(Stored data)
-- ==== Sys2Proof/Machine/Codec.lean ====
section
/-! DEFINITION. What a model's networks give a picture or an audio frame (R176 to R178, R198, R199, R278 to R280, R284, R432). The pipeline
binds what it has formed, the networks run in the order of R177, R178 and R280, and what they form is read by its binding. -/

namespace Sys2Proof.Machine

/-! ## Video (R176 to R178) -/

/-- A session's video model: its program, the format of the session's pictures, its hyper means, and its latent and carry channels. -/
structure VideoModel where
  prog : Program
  fmt : SeqFmt
  means : List W32
  channels : Nat
  carry : Nat
  deriving DecidableEq, Repr

def State.videoModel (s : State) (i : Nat) : VideoModel :=
  let ss := s.session i
  let pkg := (s.sessionModel ss).package
  { prog := programOf pkg, fmt := ss.fmt, means := (entropyTables pkg).means, channels := pkgLatentChannels pkg, carry := pkgCarryChannels pkg }

/-- CBs of a picture, latents of a CB row, and latents of a picture (R174). -/
def VideoModel.cbs (m : VideoModel) : Nat := m.fmt.cbCols * m.fmt.cbRows
def VideoModel.rowLatents (m : VideoModel) : Nat := 4 * m.fmt.latentCols * m.channels
def VideoModel.latents (m : VideoModel) : Nat := m.rowLatents * m.fmt.cbRows

/-- The patterns of FP32 values. -/
def wordPatterns (l : List W32) : List Nat := l.map (·.toNat)

/-- The prediction and the gathered carry feature; of an encoder's picture also the source (R432). -/
def Picture.inputs (p : Picture) (source : Bool) : Formed :=
  let f : Formed := (List.range 3).foldl (fun f k => f.bind (4 + k) fmtINT16 (p.pred.getD k []).flatten) {}
  let f := f.bind 7 fmtBF16 (p.carryGather.flatten.flatten.map (·.toNat))
  if source then (List.range 3).foldl (fun f k => f.bind (1 + k) fmtINT16 (p.source.getD k []).flatten) f else f

/-- ẑ of a picture (R205, R221, R260). -/
def VideoModel.hyperLatents (m : VideoModel) (p : Picture) : List W32 :=
  hyperHat m.means (m.cbs * m.means.length) (if p.hyperFloor || p.hyperLost then none else some p.hyper)

/-- Hyper-synthesis and the probability model (R198): they read the decoded hyper-latents alone. -/
def VideoModel.scaleNet (m : VideoModel) (p : Picture) (f : Formed) : Formed :=
  m.prog.networks m.fmt.geometry (f.bind 0xD fmtFP32 (wordPatterns (m.hyperLatents p))) [3]

/-- Rows of `w` elements. -/
def chunk {α : Type} (w : Nat) : Nat → List α → List (List α)
  | 0, _ => []
  | n + 1, l => l.take w :: chunk w n (l.drop w)

/-- Gives a picture the mean and the sigma index of each latent. -/
def VideoModel.scale (m : VideoModel) (p : Picture) : Picture :=
  let (mu, sigma) := (m.scaleNet p {}).meanScale 0xE 0xF m.latents
  { p with mu := mu, sigma := sigma }

/-- Phase 1 of an encode picture up to the gain: context, analysis with the rate head, hyper-analysis and its QUANT; then the means and
sigma indices that its decoder will have (R177). -/
def VideoModel.analyse (m : VideoModel) (p : Picture) : Picture :=
  let f := m.prog.networks m.fmt.geometry (p.inputs true) [0, 1, 2, 5]
  m.scale { p with
    scores := f.words 0xA m.cbs, estimates := chunk 4 m.cbs (f.ints 0xB (4 * m.cbs)), hyper := m.prog.symbols f 0xC (m.cbs * m.means.length) }

/-- CB row `r` is in floor mode or concealed: its latents are at mu and its gain level is 0 (R204, R259). -/
def Picture.atMean (p : Picture) (r : Nat) : Bool := p.rowsFloor.contains r || p.concealed.contains r

/-- Gain level of each CB. -/
def VideoModel.gainMap (m : VideoModel) (p : Picture) : List Nat :=
  (List.range m.cbs).map (fun k => if p.atMean (k / m.fmt.cbCols) then 0 else p.gains.getD k 0)

/-- Symbols by CB row. -/
def VideoModel.byRow (m : VideoModel) (l : List Int) : Tab (List Int) :=
  (List.range m.fmt.cbRows).foldl (fun t r => Tab.set [] t r ((l.drop (r * m.rowLatents)).take m.rowLatents)) []

/-- The gain multiply and the QUANT of the latents, once the gain levels are set (R177, R202). -/
def VideoModel.quantise (m : VideoModel) (p : Picture) : Picture :=
  let g := m.fmt.geometry
  let f := m.scaleNet p (m.prog.networks g (p.inputs true) [0, 1, 2])
  let f := m.prog.networks g (f.bind 0x10 fmtINT8 (m.gainMap p)) [5]
  { p with latents := m.byRow (m.prog.symbols f 0x11 m.latents) }

/-- ŷ of a picture, in the gained domain (R204, R221, R259). -/
def VideoModel.latentHat (m : VideoModel) (p : Picture) : List W32 :=
  ((List.range m.latents).zip p.mu).map (fun x =>
    let r := x.1 / m.rowLatents
    if p.atMean r then x.2 else addSymbol x.2 ((Tab.get [] p.latents r).getD (x.1 % m.rowLatents) 0))

/-- Synthesis: the reconstruction, clamped to the bit depth (R432), and the carry feature. It reads what a decoder has, so an encoder's
picture gets a decoder's (R199). -/
def VideoModel.synthesise (m : VideoModel) (p : Picture) : List Plane × List (List (List W16)) :=
  let f := m.scaleNet p (p.inputs false)
  let f := (f.bind 0x10 fmtINT8 (m.gainMap p)).bind 0x12 fmtFP32 (wordPatterns (m.latentHat p))
  let f := m.prog.networks m.fmt.geometry f [0, 4]
  let plane (k : Nat) : Plane :=
    let w := m.fmt.codedW / m.fmt.planeSubX k
    let h := m.fmt.codedH / m.fmt.planeSubY k
    (chunk w h (f.ints (0x13 + k) (w * h))).map (fun r => r.map (clipSample m.fmt.bitDepth))
  let w := m.fmt.codedW / 4
  let h := m.fmt.codedH / 4
  let carry := (f.nums 0x16 (w * h * m.carry)).map (fun x => BitVec.ofNat 16 (inFormat fmtBF16 x))
  ((List.range 3).map plane, (chunk (w * m.carry) h carry).map (chunk m.carry w))

/-! ## Audio (R278 to R280) -/

/-- A group's audio model: its program, the channels of the group, its latents, and the elements of its carry state. -/
structure AudioModel where
  prog : Program
  channels : Nat
  latents : Nat
  carry : Nat
  deriving DecidableEq, Repr

def AudioModel.geometry (m : AudioModel) : Geometry := { width := 0, height := 0, channels := m.channels }

/-- The model of a group of `c` channels. -/
def State.audioModel (s : State) (i c : Nat) : AudioModel :=
  let pkg := (s.sessionModel (s.session i)).package
  let prog := programOf pkg
  let m : AudioModel := { prog := prog, channels := c, latents := 60 * (leAt pkg 9 1 * c), carry := 0 }
  { m with carry := ((prog.entries.find? (fun e => decide (e.role = 2) && decide (e.binding = 0x22))).map (·.count m.geometry)).getD 0 }

/-- The carry state that a frame starts from: +0 at a reset (R279). -/
def AudioModel.carryIn (m : AudioModel) (reset : Bool) (carry : List W32) : List W32 := if reset then List.replicate m.carry 0 else carry

/-- One PCM sample as FP32 (R276): the b-bit value times 2^-(b-1). -/
def pcmIn (bits raw : Nat) : W32 := BitVec.ofNat 32 (fp32.encode ((Ext.ofInt (signed bits raw)).scale (-((bits : Int) - 1))))

/-- The samples of a frame, interleaved by channel: 16 bits each, or the low 24 bits of 32-bit containers. -/
def pcmSamples (bits : Nat) (bs : Bytes) : List W32 :=
  let n := if bits = 16 then 2 else 4
  (List.range (bs.length / n)).map (fun k => pcmIn bits (leAt bs (n * k) n % 2 ^ bits))

/-- What networks of every frame read: the carry state and the operating point. -/
def audioInputs (carry : List W32) (q : Nat) : Formed :=
  (({} : Formed).bind 0x21 fmtFP32 (wordPatterns carry)).bind 0x23 fmtFP32 [fp32.encode (.ofInt q)]

/-- Mean and sigma index of each latent, from the carry state and the operating point (R278). -/
def AudioModel.scale (m : AudioModel) (carry : List W32) (q : Nat) : List W32 × List Nat :=
  (m.prog.networks m.geometry (audioInputs carry q) [1]).meanScale 0x26 0x27 m.latents

/-- The analysis of a frame's samples, and its byte estimates e[0 … 15] (R278). -/
def AudioModel.analysis (m : AudioModel) (pcm : List W32) : Formed :=
  m.prog.networks m.geometry (({} : Formed).bind 0x20 fmtFP32 (wordPatterns pcm)) [0]
def AudioModel.estimates (m : AudioModel) (pcm : List W32) : List Int := (m.analysis pcm).ints 0x25 16

/-- The symbols of a frame at its operating point (R280, R285). -/
def AudioModel.quantise (m : AudioModel) (pcm carry : List W32) (q : Nat) : List Int :=
  let f := m.analysis pcm
  let f := (f.bind 0x21 fmtFP32 (wordPatterns carry)).bind 0x23 fmtFP32 [fp32.encode (.ofInt q)]
  m.prog.symbols (m.prog.networks m.geometry f [1, 5]) 0x24 m.latents

/-- ŷ of a frame: mu + q, or mu alone for a frame that carries no symbols (R221, R284). -/
def AudioModel.latentHat (m : AudioModel) (carry : List W32) (q : Nat) (symbols : Option (List Int)) : List W32 :=
  let mu := (m.scale carry q).1
  match symbols with
  | none => mu
  | some l => ((List.range mu.length).zip mu).map (fun x => addSymbol x.2 (l.getD x.1 0))

/-- Synthesis: the frame's samples and the carry state it leaves (R278, R279). -/
def AudioModel.synthesise (m : AudioModel) (carry : List W32) (q : Nat) (symbols : Option (List Int)) : List W32 × List W32 :=
  let f := (audioInputs carry q).bind 0x28 fmtFP32 (wordPatterns (m.latentHat carry q symbols))
  let f := m.prog.networks m.geometry f [1, 2]
  (f.words 0x29 (960 * m.channels), f.words 0x22 m.carry)

/-- The carry state after `n` frames that are concealed at an operating point (R291). -/
def AudioModel.concealedCarry (m : AudioModel) (q : Nat) : Nat → List W32 → List W32
  | 0, carry => carry
  | n + 1, carry => m.concealedCarry q n (m.synthesise carry q none).2

end Sys2Proof.Machine
end

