-- ==== Sys2Proof/Machine/Feeder.lean ====
section
/-! DEFINITION. The feeder queues (R147 to R154) and the press (R166 to R171). -/

namespace Sys2Proof.Machine

/-! ## The press (R166 to R170) -/

/-- Sign, exponent field and significand field of a BF16 pattern. -/
def bfSign (x : Nat) : Nat := bits x 15 15
def bfExp (x : Nat) : Nat := bits x 14 7
def bfFrac (x : Nat) : Nat := bits x 6 0
def bfNaN (x : Nat) : Bool := decide (bfExp x = 255) && decide (bfFrac x ≠ 0)
def bfInf (x : Nat) : Bool := decide (bfExp x = 255) && decide (bfFrac x = 0)

/-- Step 1 of R169: subnormals become zero of their sign, infinities the largest finite value. -/
def pressFlush (x : Nat) : Nat :=
  if bfExp x = 0 then 0x8000 * bfSign x else if bfInf x then 0x7F7F + 0x8000 * bfSign x else x

/-- Group shifts of a block with exponent `e`: d_g of R169. -/
def pressShift (vals : List Nat) (e g : Nat) : Nat :=
  min 3 (e - ((vals.drop (16 * g)).take 16).foldl (fun m x => max m (bfExp x)) 0)

/-- Magnitude and sign code of a value whose group exponent is `gexp` (steps 4 to 6 of R169). -/
def pressCode (b gexp x : Nat) : Nat :=
  if bfExp x = 0 then 0
  else
    let n := gexp + 8 - b - bfExp x
    let q := min (2 ^ b - 1) ((128 + bfFrac x + 2 ^ (n - 1)) / 2 ^ n)
    if q = 0 then 0 else q + bfSign x * 2 ^ b

/-- A pressed block of 64 BF16 values (R168, R169), with the infinities replaced and whether it is a NaN block. -/
def pressBlock (rate4 : Bool) (raw : List Nat) : Bytes × Nat × Bool :=
  let b := pressBits rate4
  let sat := (raw.filter bfInf).length
  if raw.any bfNaN then (natLE (pressBlockBytes rate4) (255 + 2 ^ 16), sat, true)
  else
    let vals := raw.map pressFlush
    let e := vals.foldl (fun m x => max m (bfExp x)) 0
    let d := (List.range 4).map (pressShift vals e)
    let dByte := ((List.range 4).map (fun g => d.getD g 0 * 4 ^ g)).sum
    let payload := ((List.range 64).map (fun i =>
      pressCode b (e - d.getD (i / 16) 0) (vals.getD i 0) * 2 ^ ((b + 1) * i))).sum
    (natLE (pressBlockBytes rate4) (e + 2 ^ 8 * dByte + 2 ^ 64 * payload), sat, false)

/-- BF16 values of a byte string, little-endian. -/
def bfValues : Bytes → List Nat
  | a :: b :: rest => (a.toNat + 256 * b.toNat) :: bfValues rest
  | _ => []

/-- Cuts a list into blocks of `n`, the last one filled. -/
def blocksOf {α : Type} (fill : α) (n : Nat) : Nat → List α → List (List α)
  | 0, _ => []
  | k + 1, l => if l.isEmpty then [] else
    (l.take n ++ List.replicate (n - (l.take n).length) fill) :: blocksOf fill n k (l.drop n)

/-- Presses gathered bytes: the blocks, `saturated` and `nan_blocks` (R167, R171). -/
def pressBytes (rate4 : Bool) (bs : Bytes) : Bytes × Nat × Nat :=
  (blocksOf 0 64 (bs.length + 1) (bfValues bs)).foldl (fun acc blk =>
    let (o, s, n) := pressBlock rate4 blk
    (acc.1 ++ o, acc.2.1 + s, acc.2.2 + b2n n)) ([], 0, 0)

/-- A pressed block is faulty (R170). -/
def blockFaulty (rate4 : Bool) (blk : Bytes) : Bool :=
  let x := leNat blk
  let e := bits x 7 0
  let d := bits x 15 8
  let payload := x / 2 ^ 64
  let _ := rate4
  decide (bits x 63 17 ≠ 0) || (List.range 4).any (fun g => decide (e < bits d (2 * g + 1) (2 * g))) ||
    (if bitAt x 16 then decide (e ≠ 255) || decide (d ≠ 0) || decide (payload ≠ 0) else decide (e = 255))

/-- The BF16 value of a code in a group of exponent `gexp` (R170). -/
def unpressCode (b gexp code : Nat) : Nat :=
  let q := code % 2 ^ b
  if q = 0 then 0
  else
    let p := Nat.log2 q
    let biased := p + gexp + 1 - b
    let sign := 0x8000 * (code / 2 ^ b)
    if p + gexp + 1 ≤ b then sign else sign + 128 * biased + (q * 2 ^ (7 - p)) % 128

/-- The 64 values of a legal block, and whether it is a NaN block. -/
def unpressBlock (rate4 : Bool) (blk : Bytes) : List Nat × Bool :=
  let b := pressBits rate4
  let x := leNat blk
  if bitAt x 16 then (List.replicate 64 0x7FC0, true)
  else
    let e := bits x 7 0
    ((List.range 64).map (fun i =>
      let d := bits x (9 + 2 * (i / 16)) (8 + 2 * (i / 16))
      unpressCode b (e - d) ((x / 2 ^ (64 + (b + 1) * i)) % 2 ^ (b + 1))), false)

/-- Unpresses `n` bytes of values: none when a block is faulty (R170). -/
def unpressBytes (rate4 : Bool) (bs : Bytes) (n : Nat) : Option (Bytes × Nat) :=
  let blks := blocksOf 0 (pressBlockBytes rate4) (bs.length + 1) bs
  if blks.any (blockFaulty rate4) then none
  else
    let vs := blks.map (unpressBlock rate4)
    some (((vs.flatMap (·.1)).flatMap (natLE 2)).take n, (vs.filter (·.2)).length)

/-! ## Transfer descriptors (R148) -/

def transferDesc (b : Bytes) : TransferDesc :=
  { src := BitVec.ofNat 64 (leAt b 0 8), dst := BitVec.ofNat 64 (leAt b 8 8)
    counts := leAt b 0x10 4 :: (List.range 4).map (fun k => leAt b (0x14 + 2 * k) 2)
    fence := bitAt (leAt b 0x1C 1) 0, notify := bitAt (leAt b 0x1C 1) 1, press := leAt b 0x1D 1
    tag := BitVec.ofNat 16 (leAt b 0x1E 2)
    reserved := decide (4 ≤ leAt b 0x1C 1) || addrReserved (leAt b 0 8) || addrReserved (leAt b 8 8)
    srcStrides := (List.range 4).map (fun k => signed 32 (leAt b (0x20 + 4 * k) 4))
    dstStrides := (List.range 4).map (fun k => signed 32 (leAt b (0x30 + 4 * k) 4)) }

/-- BAD_DESC of R150. -/
def TransferDesc.bad (d : TransferDesc) : Bool :=
  d.reserved || d.counts.any (· == 0) || decide (16777216 < d.counts.headD 0) || decide (4 < d.press) ||
    (decide (d.press ≠ 0) && decide (d.total % 2 = 1)) || decide (5 < addrSpace d.src.toNat) || decide (5 < addrSpace d.dst.toNat) ||
    (decide (addrSpace d.src.toNat = 5) && decide (addrSpace d.dst.toNat = 5))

### TASK PROMPT
Please give back, exactly as it stands above, the stretch from the line with "(l.take n ++" through the line with "let sign := 0x8000 * (code / 2 ^ b)", and no line outside it.

### EXERCISE RESULT
    (l.take n ++ List.replicate (n - (l.take n).length) fill) :: blocksOf fill n k (l.drop n)

/-- Presses gathered bytes: the blocks, `saturated` and `nan_blocks` (R167, R171). -/
def pressBytes (rate4 : Bool) (bs : Bytes) : Bytes × Nat × Nat :=
  (blocksOf 0 64 (bs.length + 1) (bfValues bs)).foldl (fun acc blk =>
    let (o, s, n) := pressBlock rate4 blk
    (acc.1 ++ o, acc.2.1 + s, acc.2.2 + b2n n)) ([], 0, 0)

/-- A pressed block is faulty (R170). -/
def blockFaulty (rate4 : Bool) (blk : Bytes) : Bool :=
  let x := leNat blk
  let e := bits x 7 0
  let d := bits x 15 8
  let payload := x / 2 ^ 64
  let _ := rate4
  decide (bits x 63 17 ≠ 0) || (List.range 4).any (fun g => decide (e < bits d (2 * g + 1) (2 * g))) ||
    (if bitAt x 16 then decide (e ≠ 255) || decide (d ≠ 0) || decide (payload ≠ 0) else decide (e = 255))

/-- The BF16 value of a code in a group of exponent `gexp` (R170). -/
def unpressCode (b gexp code : Nat) : Nat :=
  let q := code % 2 ^ b
  if q = 0 then 0
  else
    let p := Nat.log2 q
    let biased := p + gexp + 1 - b
    let sign := 0x8000 * (code / 2 ^ b)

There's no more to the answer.